Your answer must be an exact copy of the listing below.

■ **GIVEN DATA**
########################################

theorem State.setQueue_keeps {orig : State} (s : State) (st : Nat) (l : List QRec) (h_s : Keeps orig s) : Keeps orig (State.setQueue s st l) := by
  unfold State.setQueue
  repeat' (first
    | with_reducible assumption
    | intro x
    | with_reducible apply State.setStream_keeps
    | with_reducible apply State.fillSync_keeps
    | with_reducible apply State.ringStarve_keeps
    | with_reducible apply Keeps.cond_fst
    | with_reducible apply Keeps.ite_fst
    | with_reducible apply Keeps.foldl
    | with_reducible apply Keeps.foldl_fst
    | (extract_lets +onlyGivenNames x; refine Keeps.via' (o := orig) (x := x) ?_ (fun hx => ?_); rotate_left; clear_value x; rotate_right; subst x)
    | (extract_lets +onlyGivenNames x; refine Keeps.via' (o := orig) (x := x.1) ?_ (fun hx => ?_); rotate_left; clear_value x; rotate_right; subst x)
    | (extract_lets +onlyGivenNames x; clear_value x)
    | (with_reducible apply Keeps.mk'; with_reducible assumption)
    | (with_reducible apply Keeps.mk'; first | with_reducible apply State.setStream_keeps | with_reducible apply State.fillSync_keeps | with_reducible apply State.ringStarve_keeps | with_reducible apply Keeps.foldl))

theorem State.trgTaken_keeps {orig : State} (s : State) (st : Nat) (r : Record) (h_s : Keeps orig s) : Keeps orig (State.trgTaken s st r) := by
  unfold State.trgTaken
  repeat' (first
    | with_reducible assumption
    | with_reducible apply State.put_keeps
    | with_reducible apply Keeps.cond
    | (extract_lets +onlyGivenNames x; clear_value x)
    | (with_reducible apply Keeps.mk'; with_reducible assumption))

theorem State.tally_keeps {orig : State} (s : State) (st : Nat) (cause : Nat) (bytes : Nat) (prot : Bool) (h_s : Keeps orig s) : Keeps orig (State.tally s st cause bytes prot) := by
  unfold State.tally
  repeat' (first
    | with_reducible assumption
    | with_reducible apply State.count_keeps
    | with_reducible apply State.setStream_keeps)

theorem State.ladderDiscard_keeps {orig : State} (s : State) (st : Nat) (bytes : Nat) (h_s : Keeps orig s) : Keeps orig (State.ladderDiscard s st bytes) := by
  unfold State.ladderDiscard
  repeat' (first
    | with_reducible assumption
    | with_reducible apply State.count_keeps
    | with_reducible apply State.setLadder_keeps)

theorem State.enterAt_keeps {orig : State} (s : State) (st : Nat) (r : Record) (seq : Nat) (gen : Nat) (first : Bool) (order : Bool) (h_s : Keeps orig s) : Keeps orig (State.enterAt s st r seq gen first order) := by
  unfold State.enterAt
  repeat' (first
    | with_reducible assumption
    | with_reducible apply State.setQueue_keeps
    | with_reducible apply State.sendReliable_keeps
    | with_reducible apply Keeps.cond
    | with_reducible apply Keeps.cond_fst
    | with_reducible apply Keeps.ite_fst
    | (extract_lets +onlyGivenNames x; refine Keeps.via' (o := orig) (x := x) ?_ (fun hx => ?_); rotate_left; clear_value x; rotate_right; subst x)
    | (extract_lets +onlyGivenNames x; refine Keeps.via' (o := orig) (x := x.1) ?_ (fun hx => ?_); rotate_left; clear_value x; rotate_right; subst x)
    | (extract_lets +onlyGivenNames x; clear_value x))

theorem State.enter_keeps {orig : State} (s : State) (st : Nat) (r : Record) (h_s : Keeps orig s) : Keeps orig (State.enter s st r) := by
  unfold State.enter
  repeat' (first
    | with_reducible assumption
    | with_reducible apply State.setStream_keeps
    | with_reducible apply State.enterAt_keeps
    | with_reducible apply State.wrap_keeps
    | with_reducible apply Keeps.cond
    | (extract_lets +onlyGivenNames x; refine Keeps.via' (o := orig) (x := x) ?_ (fun hx => ?_); rotate_left; clear_value x; rotate_right; subst x)
    | (extract_lets +onlyGivenNames x; clear_value x)
    | (with_reducible apply Keeps.mk'; with_reducible assumption)
    | (with_reducible apply Keeps.mk'; first | with_reducible apply State.setStream_keeps | with_reducible apply State.enterAt_keeps | with_reducible apply State.wrap_keeps | with_reducible apply Keeps.cond))

theorem State.giveUp_keeps {orig : State} (s : State) (st : Nat) (cause : Nat) (keep : List QRec) (gone : List QRec) (h_s : Keeps orig s) : Keeps orig (State.giveUp s st cause keep gone) := by
  unfold State.giveUp
  repeat' (first
    | with_reducible assumption
    | intro x
    | with_reducible apply State.setStream_keeps
    | with_reducible apply State.setQueue_keeps
    | with_reducible apply State.tally_keeps
    | with_reducible apply State.trgTaken_keeps
    | with_reducible apply Keeps.foldl
    | (extract_lets +onlyGivenNames x; refine Keeps.via' (o := orig) (x := x) ?_ (fun hx => ?_); rotate_left; clear_value x; rotate_right; subst x)
    | (extract_lets +onlyGivenNames x; clear_value x)
    | (with_reducible apply Keeps.mk'; with_reducible assumption)
    | (with_reducible apply Keeps.mk'; first | with_reducible apply State.setStream_keeps | with_reducible apply State.setQueue_keeps | with_reducible apply State.tally_keeps | with_reducible apply State.trgTaken_keeps | with_reducible apply Keeps.foldl))

theorem State.strFail_keeps {orig : State} (s : State) (st : Nat) (cause : Nat) (h_s : Keeps orig s) : Keeps orig (State.strFail s st cause) := by
  unfold State.strFail
  repeat' (first
    | with_reducible assumption
    | with_reducible apply State.strTo_keeps
    | with_reducible apply State.setStream_keeps
    | with_reducible apply State.giveUp_keeps
    | with_reducible apply State.ev_keeps
    | (extract_lets +onlyGivenNames x; refine Keeps.via' (o := orig) (x := x) ?_ (fun hx => ?_); rotate_left; clear_value x; rotate_right; subst x)
    | (extract_lets +onlyGivenNames x; clear_value x)
    | (with_reducible apply Keeps.mk'; with_reducible assumption)
    | (with_reducible apply Keeps.mk'; first | with_reducible apply State.strTo_keeps | with_reducible apply State.setStream_keeps | with_reducible apply State.giveUp_keeps | with_reducible apply State.ev_keeps))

########################################

■ **RESPONSE AREA**
theorem State.setQueue_keeps {orig : State} (s : State) (st : Nat) (l : List QRec) (h_s : Keeps orig s) : Keeps orig (State.setQueue s st l) := by
  unfold State.setQueue
  repeat' (first
    | with_reducible assumption
    | intro x
    | with_reducible apply State.setStream_keeps
    | with_reducible apply State.fillSync_keeps
    | with_reducible apply State.ringStarve_keeps
    | with_reducible apply Keeps.cond_fst
    | with_reducible apply Keeps.ite_fst
    | with_reducible apply Keeps.foldl
    | with_reducible apply Keeps.foldl_fst
    | (extract_lets +onlyGivenNames x; refine Keeps.via' (o := orig) (x := x) ?_ (fun hx => ?_); rotate_left; clear_value x; rotate_right; subst x)
    | (extract_lets +onlyGivenNames x; refine Keeps.via' (o := orig) (x := x.1) ?_ (fun hx => ?_); rotate_left; clear_value x; rotate_right; subst x)
    | (extract_lets +onlyGivenNames x; clear_value x)
    | (with_reducible apply Keeps.mk'; with_reducible assumption)
    | (with_reducible apply Keeps.mk'; first | with_reducible apply State.setStream_keeps | with_reducible apply State.fillSync_keeps | with_reducible apply State.ringStarve_keeps | with_reducible apply Keeps.foldl))

theorem State.trgTaken_keeps {orig : State} (s : State) (st : Nat) (r : Record) (h_s : Keeps orig s) : Keeps orig (State.trgTaken s st r) := by
  unfold State.trgTaken
  repeat' (first
    | with_reducible assumption
    | with_reducible apply State.put_keeps
    | with_reducible apply Keeps.cond
    | (extract_lets +onlyGivenNames x; clear_value x)
    | (with_reducible apply Keeps.mk'; with_reducible assumption))

theorem State.tally_keeps {orig : State} (s : State) (st : Nat) (cause : Nat) (bytes : Nat) (prot : Bool) (h_s : Keeps orig s) : Keeps orig (State.tally s st cause bytes prot) := by
  unfold State.tally
  repeat' (first
    | with_reducible assumption
    | with_reducible apply State.count_keeps
    | with_reducible apply State.setStream_keeps)

theorem State.ladderDiscard_keeps {orig : State} (s : State) (st : Nat) (bytes : Nat) (h_s : Keeps orig s) : Keeps orig (State.ladderDiscard s st bytes) := by
  unfold State.ladderDiscard
  repeat' (first
    | with_reducible assumption
    | with_reducible apply State.count_keeps
    | with_reducible apply State.setLadder_keeps)

theorem State.enterAt_keeps {orig : State} (s : State) (st : Nat) (r : Record) (seq : Nat) (gen : Nat) (first : Bool) (order : Bool) (h_s : Keeps orig s) : Keeps orig (State.enterAt s st r seq gen first order) := by
  unfold State.enterAt
  repeat' (first
    | with_reducible assumption
    | with_reducible apply State.setQueue_keeps
    | with_reducible apply State.sendReliable_keeps
    | with_reducible apply Keeps.cond
    | with_reducible apply Keeps.cond_fst
    | with_reducible apply Keeps.ite_fst
    | (extract_lets +onlyGivenNames x; refine Keeps.via' (o := orig) (x := x) ?_ (fun hx => ?_); rotate_left; clear_value x; rotate_right; subst x)
    | (extract_lets +onlyGivenNames x; refine Keeps.via' (o := orig) (x := x.1) ?_ (fun hx => ?_); rotate_left; clear_value x; rotate_right; subst x)
    | (extract_lets +onlyGivenNames x; clear_value x))

theorem State.enter_keeps {orig : State} (s : State) (st : Nat) (r : Record) (h_s : Keeps orig s) : Keeps orig (State.enter s st r) := by
  unfold State.enter
  repeat' (first
    | with_reducible assumption
    | with_reducible apply State.setStream_keeps
    | with_reducible apply State.enterAt_keeps
    | with_reducible apply State.wrap_keeps
    | with_reducible apply Keeps.cond
    | (extract_lets +onlyGivenNames x; refine Keeps.via' (o := orig) (x := x) ?_ (fun hx => ?_); rotate_left; clear_value x; rotate_right; subst x)
    | (extract_lets +onlyGivenNames x; clear_value x)
    | (with_reducible apply Keeps.mk'; with_reducible assumption)
    | (with_reducible apply Keeps.mk'; first | with_reducible apply State.setStream_keeps | with_reducible apply State.enterAt_keeps | with_reducible apply State.wrap_keeps | with_reducible apply Keeps.cond))

theorem State.giveUp_keeps {orig : State} (s : State) (st : Nat) (cause : Nat) (keep : List QRec) (gone : List QRec) (h_s : Keeps orig s) : Keeps orig (State.giveUp s st cause keep gone) := by
  unfold State.giveUp
  repeat' (first
    | with_reducible assumption
    | intro x
    | with_reducible apply State.setStream_keeps
    | with_reducible apply State.setQueue_keeps
    | with_reducible apply State.tally_keeps
    | with_reducible apply State.trgTaken_keeps
    | with_reducible apply Keeps.foldl
    | (extract_lets +onlyGivenNames x; refine Keeps.via' (o := orig) (x := x) ?_ (fun hx => ?_); rotate_left; clear_value x; rotate_right; subst x)
    | (extract_lets +onlyGivenNames x; clear_value x)
    | (with_reducible apply Keeps.mk'; with_reducible assumption)
    | (with_reducible apply Keeps.mk'; first | with_reducible apply State.setStream_keeps | with_reducible apply State.setQueue_keeps | with_reducible apply State.tally_keeps | with_reducible apply State.trgTaken_keeps | with_reducible apply Keeps.foldl))

theorem State.strFail_keeps {orig : State} (s : State) (st : Nat) (cause : Nat) (h_s : Keeps orig s) : Keeps orig (State.strFail s st cause) := by
  unfold State.strFail
  repeat' (first
    | with_reducible assumption
    | with_reducible apply State.strTo_keeps
    | with_reducible apply State.setStream_keeps
    | with_reducible apply State.giveUp_keeps
    | with_reducible apply State.ev_keeps
    | (extract_lets +onlyGivenNames x; refine Keeps.via' (o := orig) (x := x) ?_ (fun hx => ?_); rotate_left; clear_value x; rotate_right; subst x)
    | (extract_lets +onlyGivenNames x; clear_value x)
    | (with_reducible apply Keeps.mk'; with_reducible assumption)
    | (with_reducible apply Keeps.mk'; first | with_reducible apply State.strTo_keeps | with_reducible apply State.setStream_keeps | with_reducible apply State.giveUp_keeps | with_reducible apply State.ev_keeps))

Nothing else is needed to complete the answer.